単純な技術で劣っていても、それは絶対的な様子ではない。少なくともマイノリティにとっては。
「はあああああっっ」
サラリーマン風の男は息を切らさずに蹴りを放ち続けている。半円の軌道で顔を蹴り上げるような回し蹴り。返す格好で抉るような一撃。蹴り足が着地した瞬間に跳躍し、反対の足を振り上げての踵落とし。見事なまでの蹴り技のオンパレードだったが。
「曲芸ならサーカスでやってくれ」
零二には通じない。躱すのは難しくなかったが、踵落としを避ける事もなく肩口へ喰らわせた。だがそれは罠。踵が肩へと届く寸前で零二は半歩前へ。鈍器のような踵を躱すと左右の手で相手の足を抱え込む。
「せーのっっ」
そしてそのまま相手を持ち上げると一気に塀へと叩き付ける。
「ぐ、ぎゃ」
強かに背中を打ちつけ、呻き声をあげたサラリーマン風の男へ零二は追撃。即座に左肩を相手の胸部へ叩き込み、息を吐き出させ、右肘で肋を強打。さらに右腕を小さく振り上げ、トドメのショートアッパーを顎に一撃。
「か、かっ」
強烈な攻撃の前に、サラリーマン風の男は為す術為く崩れ落ちた。
「く、うっ」
目を覚ますとそこは見覚えのない部屋。
(なにがあった?)
頭がハッキリせず、事情が分からない。
ツン、とオイルの臭いがし、視線を動かすと、バイクやバギーなどが置かれている。
他にも工業用の機械やら、部品やらが置かれており、ガレージのような場所だと判断する。
「お、目を覚ましたな」
そう声をかけたのはやはり見覚えのない老人。その無数の切り傷を刻まれた凶悪な面構えは、どう贔屓目に見ても堅気ではないだろう。
「ここは何処だ?」
男は老人に話しかけつつ、自分の状況を把握しようと試みる。
椅子に固定されている。紐やロープではなく、どうやら幾つもの手錠で手は後ろ手に。足は椅子の足に固定。木製ではなく金属製の椅子はコンクリートの床にボルトで打ち付けられており、自重をかけた位ではビクともしないだろう。
「あーやめとけ。足掻いても疲れるだけだからな」
凶悪な面構えの老人は見た目とは反して軽い口調で制してくる。
「すぐにボスが来るから話はソイツとしな」
それだけ言うと、口笛を吹きながら、部屋を出て行こうとする。
「お、零二。
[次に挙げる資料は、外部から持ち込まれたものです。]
-- ==== Sys2Proof/Machine/Dsp.lean ====
section
/-! DEFINITION. The arithmetic of the fixed engines (R92 to R95) and the stages that strips, buses and outputs share: filter
sections, gate, dynamics, delay taps, ramps, bridges, meters (R96 to R114, R21, R75 to R77). -/

namespace Sys2Proof.Machine

/-! ### Number format (R92 to R94) -/

/-- 1.0 as a Q5.27 multiplier. -/
abbrev one27 : Int := 134217728

/-- Multiplier of a duck or gate gain, exactly 0 at or below -120 dB (R105, R127). -/
def dbM120 (g : Int) : Int := if g ≤ -12000 * cB then 0 else dbM g

/-- A sample in accumulator format. -/
def toAcc (x : Int) : Int := 16 * x

/-- Product of a sample and a Q5.27 multiplier, rounded to the accumulator scale (R93). -/
def mulS (x m : Int) : Int := rdiv (x * m) 8388608

/-- Product of an accumulator value and a Q5.27 multiplier, rounded to the accumulator scale. -/
def mulA (v m : Int) : Int := rdiv (v * m) 134217728

/-- Product of two Q5.27 multipliers, rounded to Q5.27 (R98). -/
def mulM (a b : Int) : Int := if a = one27 then b else if b = one27 then a else rdiv (a * b) 134217728

/-- Accumulator value requantised to a sample (R94) and saturated (R92). -/
def rqAcc (v : Int) : Int := satN 32 (rdiv v 16)

/-- Whether requantising or the accumulator saturates. -/
def rqOver (v : Int) : Bool := outN 40 v || outN 32 (rdiv v 16)

/-- rq(x * m): one product, one requantisation (R96). -/
def rqMul (x m : Int) : Int := rqAcc (satN 40 (mulS x m))
def rqMulOver (x m : Int) : Bool := rqOver (mulS x m)

/-- Product of a sample and several Q5.27 multipliers, rounded once to the accumulator scale (R93, R112, R127). -/
def mulSL (x : Int) : List Int → Int
  | [] => toAcc x
  | ms => rdiv (ms.foldl (· * ·) x) (2 ^ (27 * ms.length - 4))

/-- rq of a product with several multipliers: one requantisation (R112). -/
def rqMulL (x : Int) (ms : List Int) : Int := rqAcc (satN 40 (mulSL x ms))
def rqMulLOver (x : Int) (ms : List Int) : Bool := rqOver (mulSL x ms)

/-- Level of a magnitude relative to 0 dBFS, at least -144 dB (R95). -/
def lev (v : Int) : Int := if v = 0 then dbFloor else max dbFloor (dbRatio v.natAbs 8388608)

/-- Samples of a time in us, rounded by R94. -/
def usSamples (us fs : Nat) : Nat := (rdiv ((us * fs : Nat) : Int) 1000000).toNat

/-! ### Ramps (R75 to R77) -/

/-- Position of index u in a ramp of a domain. -/
def Ramp.pos (r : Ramp) (d u : Nat) : Nat := u - domCeil d r.t

/-- Length of a ramp in samples of a domain. -/
def Ramp.len (r : Ramp) (d : Nat) : Nat := r.n * domSpb d

/-- The ramp is over before index u. -/
def Ramp.isOver (r : Ramp) (d u : Nat) : Bool := domCeil d r.t + r.len d ≤ u

/-- Level of a gain code in dB; off counts as -144 dB (R76). -/
def codeDb (g : Int) : Int := if g = -32768 then dbFloor else g * cB

/-- Multiplier and level of a gain code. -/
def gainL (g : Int) : Int × Int := (gainM g, codeDb g)

/-- Multiplier and level of a gain between 1 and 0 (R75). -/
def onL (v : Bool) : Int × Int := if v then (one27, 0) else (0, dbFloor)

/-- Multiplier and level of a ramp at position k (R75, R76): the last sample is exactly the new value; shape 1 moves the level. -/
def rampAt (shape : Nat) (a b : Int × Int) (k len : Nat) : Int × Int :=
  if len ≤ k + 1 then b
  else if shape = 1 then
    let g := a.2 + rdiv ((b.2 - a.2) * (k + 1 : Nat)) len
    (dbM g, g)
  else
    let m := a.1 + (if shape = 2 then rdiv ((b.1 - a.1) * (cosWeight k len : Nat)) q96 else rdiv ((b.1 - a.1) * (k + 1 : Nat)) len)
    (m, multDb m.toNat)

/-- Weight of the new path of a crossfade at position k, as a fraction. -/
def fadeW (shape k len : Nat) : Nat × Nat :=
  if len ≤ k + 1 then (1, 1) else if shape = 2 then (cosWeight k len, q96) else (k + 1, len)

/-- (1 - w) old + w new (R75). DESIGN CHOICE (notes/assumptions/72.md): R93 gives w no format, so w is an exact fraction and the sum
of both paths is rounded once, to the scale of the samples. -/
def xfade (w : Nat × Nat) (old new : Int) : Int := rdiv (old * ((w.2 : Int) - w.1) + new * w.1) w.2

/-- Ramp of a field. -/
def rampOf (rs : List Ramp) (f : RampFld) : Option Ramp := rs.find? fun r => r.fld = f

/-- Multiplier and level of a ramping field at index u, or its static value. -/
def lvlAt (rs : List Ramp) (f : RampFld) (d u : Nat) (static : Int × Int) : Int × Int :=
  match rampOf rs f with
  | none => static
  | some r => rampAt r.shape r.m0 r.m1 (r.pos d u) (r.len d)

/-- Multiplier of a ramping field at index u, or its static value. -/
def multAt (rs : List Ramp) (f : RampFld) (d u : Nat) (static : Int) : Int := (lvlAt rs f d u (static, 0)).1

/-- 1.0 as a weight of a mixture that a new ramp starts from. -/
abbrev oneW : Nat := 1152921504606846976

/-- A mixture: values with weights, and what the weights add up to. -/
abbrev Taps := List (Nat × Nat) × Nat

/-- Mixture of taps, sources or destinations in force at u (R75, R77). -/
def mixAt (rs : List Ramp) (f : RampFld) (d u new : Nat) : Taps :=
  match rampOf rs f with
  | none => ([(new, 1)], 1)
  | some r =>
    let w := fadeW r.shape (r.pos d u) (r.len d)
    if w.1 = w.2 then ([(new, 1)], 1)
    else ((r.old.map fun p => (p.1, p.2 * (w.2 - w.1))) ++ [(new, oneW * w.1)], oneW * w.2)

/-- A mixture as the start of a new ramp: weights that add up to 1.0. -/
def Taps.old (m : Taps) : List (Nat × Nat) :=
  match m.1 with
  | [(a, _)] => [(a, oneW)]
  | l => l.map fun p => (p.1, (rdiv ((p.2 * oneW : Nat) : Int) m.2).toNat)

/-- Value of a mixture under a reading of its elements, rounded once as `xfade` is (notes/assumptions/72.md). -/
def mixVal (m : Taps) (f : Nat → Int) : Int :=
  match m.1 with
  | [(a, _)] => f a
  | l => rdiv (l.foldl (fun acc p => acc + f p.1 * (p.2 : Int)) 0) m.2

/-- A field's ramp replaced, or removed for a ramp of 0. -/
def setRamp (rs : List Ramp) (r : Ramp) : List Ramp :=
  let rest := rs.filter fun q => q.fld ≠ r.fld
  if r.n = 0 then rest else rest ++ [r]

/-! ### Biquads (R99 to R101) -/

abbrev Biq.zero : Biq := ⟨0, 0, 0, 0⟩

/-- Coefficients b0, b1, b2, a1, a2 and the shift. -/
structure Coef where
  b0 : Int
  b1 : Int
  b2 : Int
  a1 : Int
  a2 : Int
  sh : Nat
  deriving DecidableEq, Repr

/-- A PARAM design (R99, R100); one that fits no shift is the identity (it is compiled as bypassed). -/
def paramCoef (ty fs : Nat) (g : Int) (f q : Nat) : Coef :=
  match fitShift ty fs g f q with
  | none => ⟨0x20000000, 0, 0, 0, 0, 0⟩
  | some s =>
    let d := design ty fs g f q s
    ⟨d.getD 0 0, d.getD 1 0, d.getD 2 0, d.getD 3 0, d.getD 4 0, s⟩

/-- Coefficients of filter section at offset o of an image (R99 to R102). -/
def secCoef (o fs : Nat) (m : Mem) : Coef :=
  if Img.secMode o m = 1 then
    ⟨Img.secRaw o m 0, Img.secRaw o m 1, Img.secRaw o m 2, Img.secRaw o m 3, Img.secRaw o m 4, 0⟩
  else if Img.secDyn o m then paramCoef (branchType (Img.secType o m)) fs 0 (Img.secFreq o m) (Img.secQ o m)
  else paramCoef (Img.secType o m) fs (Img.secGain o m) (Img.secFreq o m) (Img.secQ o m)

/-- Product of a coefficient and an accumulator value, rounded to the accumulator scale. -/
def mulC (c v : Int) : Int := rdiv (c * v) 536870912

/-- y[n] = b0 x[n] + b1 x[n-1] + b2 x[n-2] - a1 y[n-1] - a2 y[n-2] in one saturating accumulator (R101, R100): new states,
accumulator, and whether it saturated. -/
def biqStep (c : Coef) (b : Biq) (x : Int) : Biq × Int × Bool :=
  let xa := toAcc x
  let v1 := mulC c.b0 xa
  let v2 := satN 40 v1 + mulC c.b1 b.x1
  let v3 := satN 40 v2 + mulC c.b2 b.x2
  let v4 := satN 40 v3 * (2 ^ c.sh : Nat)
  let v5 := satN 40 v4 - mulC c.a1 b.y1
  let v6 := satN 40 v5 - mulC c.a2 b.y2
  let y := satN 40 v6
  (⟨xa, b.x1, y, b.y1⟩, y, outN 40 v1 || outN 40 v2 || outN 40 v3 || outN 40 v4 || outN 40 v5 || outN 40 v6)

/-- Result of a section: its states, its detector's key filter, c, output, saturation. -/
structure SecOut where
  st : Biq
  key : Biq
  c : Int
  y : Int
  ov : Bool
  deriving DecidableEq, Repr

/-- The detector of the dynamic section at offset o one sample on, from its key's sample (R103). -/
def secDet (o fs : Nat) (m : Mem) (c kv : Int) : Int :=
  let tgt := slope (Img.secRatio o m) (max 0 (lev kv - Img.secThresh o m * cB))
  smooth (if tgt < c then Img.secAttack o m else Img.secRelease o m) fs c tgt

/-- One sample through the section at offset o (R101 to R103): `key` is the side-chain sample, none for the own band;
`share` is the gain change of the section whose detector state this one shares. DESIGN CHOICE (notes/assumptions/72.md): hb(x) is
requantised to a sample, saturated with OVER, before it is weighted and keys the detector. -/
def secStep (o fs : Nat) (m : Mem) (st kst : Biq) (c : Int) (share key : Option Int) (x : Int) : SecOut :=
  if Img.secMode o m = 0 then ⟨Biq.zero, Biq.zero, 0, x, false⟩
  else
    let co := secCoef o fs m
    let r := biqStep co st x
    if Img.secMode o m = 2 ∧ Img.secDyn o m then
      let h := rqAcc r.2.1
      let kr := biqStep co kst (key.getD 0)
      let c' := share.getD (secDet o fs m c (if key.isNone then h else rqAcc kr.2.1))
      let gd := Img.secGain o m * cB + c'
      let v := toAcc x + mulS h ((if gd ≤ dbFloor then 0 else dbM gd) - one27)
      ⟨r.1, if key.isNone then Biq.zero else kr.1, c', rqAcc (satN 40 v), r.2.2 || rqOver r.2.1 || rqOver v⟩
    else ⟨r.1, Biq.zero, 0, rqAcc r.2.1, r.2.2 || rqOver r.2.1⟩

/-! ### Gate (R105) -/

/-- The closed gate of a strip that becomes active (R105, R44): its gain is RANGE. -/
def gateStart (range : Int) : Gate := ⟨0, 0, 0, codeDb range, true⟩

/-- Key envelope one sample on, with 32 fractional bits: max(|k|, ak e) for 5 ms (R105). -/
def envStep (fs env : Nat) (k : Int) : Nat := max (k.natAbs * 4294967296) (mulQ (poleQ 5000 fs) env).toNat

/-- Level of a key envelope (R95). -/
def envLev (env : Nat) : Int := if env = 0 then dbFloor else max dbFloor (dbRatio env 36028797018963968)

/-- One sample of the gate with key k: its next state. DESIGN CHOICE (notes/assumptions/72.md): r that rises in CLOSED towards a RANGE
made shallower uses ATTACK, though its target is not 0 dB. -/
def gateStep (fs : Nat) (m : Mem) (g : Gate) (k : Int) : Gate :=
  let thr := m.sle 0x32 2 * cB
  let range := m.sle 0x34 2
  let e := envStep fs g.env k
  let le := envLev e
  let below := decide (le < thr)
  let st := if !below then 2 else if g.st = 2 then (if le < thr - 400 * cB then 1 else 2)
    else if g.st = 1 then (if g.left = 0 then 0 else 1) else 0
  let left := if g.st = 2 ∧ st = 1 then usSamples (m.le 0x38 4) fs else if st = 1 then g.left - 1 else 0
  let tgt := if st = 0 then codeDb range else 0
  let r := smooth (if g.r < tgt then m.le 0x3C 4 else m.le 0x40 4) fs g.r tgt
  ⟨st, left, e, r, below⟩

/-- The multiplier of the gate (R105). -/
def gateMult (m : Mem) (g : Gate) : Int := if m.sle 0x34 2 = -32768 then dbM120 g.r else dbM g.r

/-! ### Dynamics (R107 to R109) -/

/-- Static gain change for an excess L - T (R108). -/
def staticGain (ratio knee : Nat) (isOver : Int) : Int :=
  let w : Nat := knee * 1000000000000
  if 2 * isOver < -(w : Int) then 0
  else if 0 < w ∧ 2 * isOver ≤ w then kneeCurve ratio w isOver
  else slope ratio isOver

/-- Mean square of the RMS detector with 32 fractional bits, 10 ms; it restarts from the current sample (R107). -/
def msStep (fs : Nat) (ms : Option Int) (k : Int) : Int :=
  match ms with
  | none => k * k * 4294967296
  | some p => onePole (poleQ 10000 fs) p (k * k * 4294967296)

/-- Level of a mean square (R107). -/
def msLev (p : Int) : Int := if p ≤ 0 then dbFloor else max dbFloor (dbPower p.toNat 302231454903657293676544)

/-- One sample of the detector of the dynamics block at offset d: mean square (none in peak mode: it restarts when DET
changes) and smoothed gain (R107, R108). -/
def compStep (d fs : Nat) (limiter : Bool) (m : Mem) (ms : Option Int) (c k : Int) : Option Int × Int :=
  let rms := bits (m.get d).toNat 0 2 = 1
  let p := msStep fs ms k
  let l := if rms then msLev p else lev k
  let g := staticGain (if limiter then 0xFFFF else m.le (d + 4) 2) (m.le (d + 6) 2) (l - m.sle (d + 2) 2 * cB)
  (if rms then some p else none, smooth (if g < c then m.le (d + 0xC) 4 else m.le (d + 0x10) 4) fs c g)

/-- Lookahead in samples (R109). -/
def lookD (d fs : Nat) (m : Mem) : Nat := usSamples (m.le (d + 0x14) 4) fs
奴さん目を覚ましたぜ」
「そうか。サンキュー、下村のオッチャン」
「ったくオッチャンっつうな、クソガキめ」
言葉遣いの悪さとは反して、砕けた言い方は互いの親密さを示している。
「貴様、クリムゾンゼロ?」
サラリーマン風の男はようやく何が起こったかを正確に理解した。
自分が近付いて来る相手に襲撃され、そしてここへ運ばれたのだと。
零二はふてぶてしさを漂わせつつ、ゆっくりとした足取りで告げる。
「ああ、そうだぜ。ココはオレの所有する倉庫だよ」
「……いやいや、お前さんのじゃないだろ」
そのツッコミで話は完全に脱線した。
「下村のオッチャン。引っ込んでてくれって言ったろ」
「言っとくがな、お前さんがワシの倉庫に勝手に来てるだけなんだからな」
「いや、だってよ。オッチャンはオレのファランクスの一員じゃんか」
「まぁ、一応なぁ。不承不承、仕方なくだけどなぁ」
「だったらよ、オッチャンのヤサはオレのヤサでもあるワケじゃん?」
「おま、……何だよそのガキ大将みたいな暴論はよぉ」
何ともレベルの低い言い争いが始まり、サラリーマン風の男の存在など完全に忘却の彼方。二人は際限なく互いに文句を言い続ける。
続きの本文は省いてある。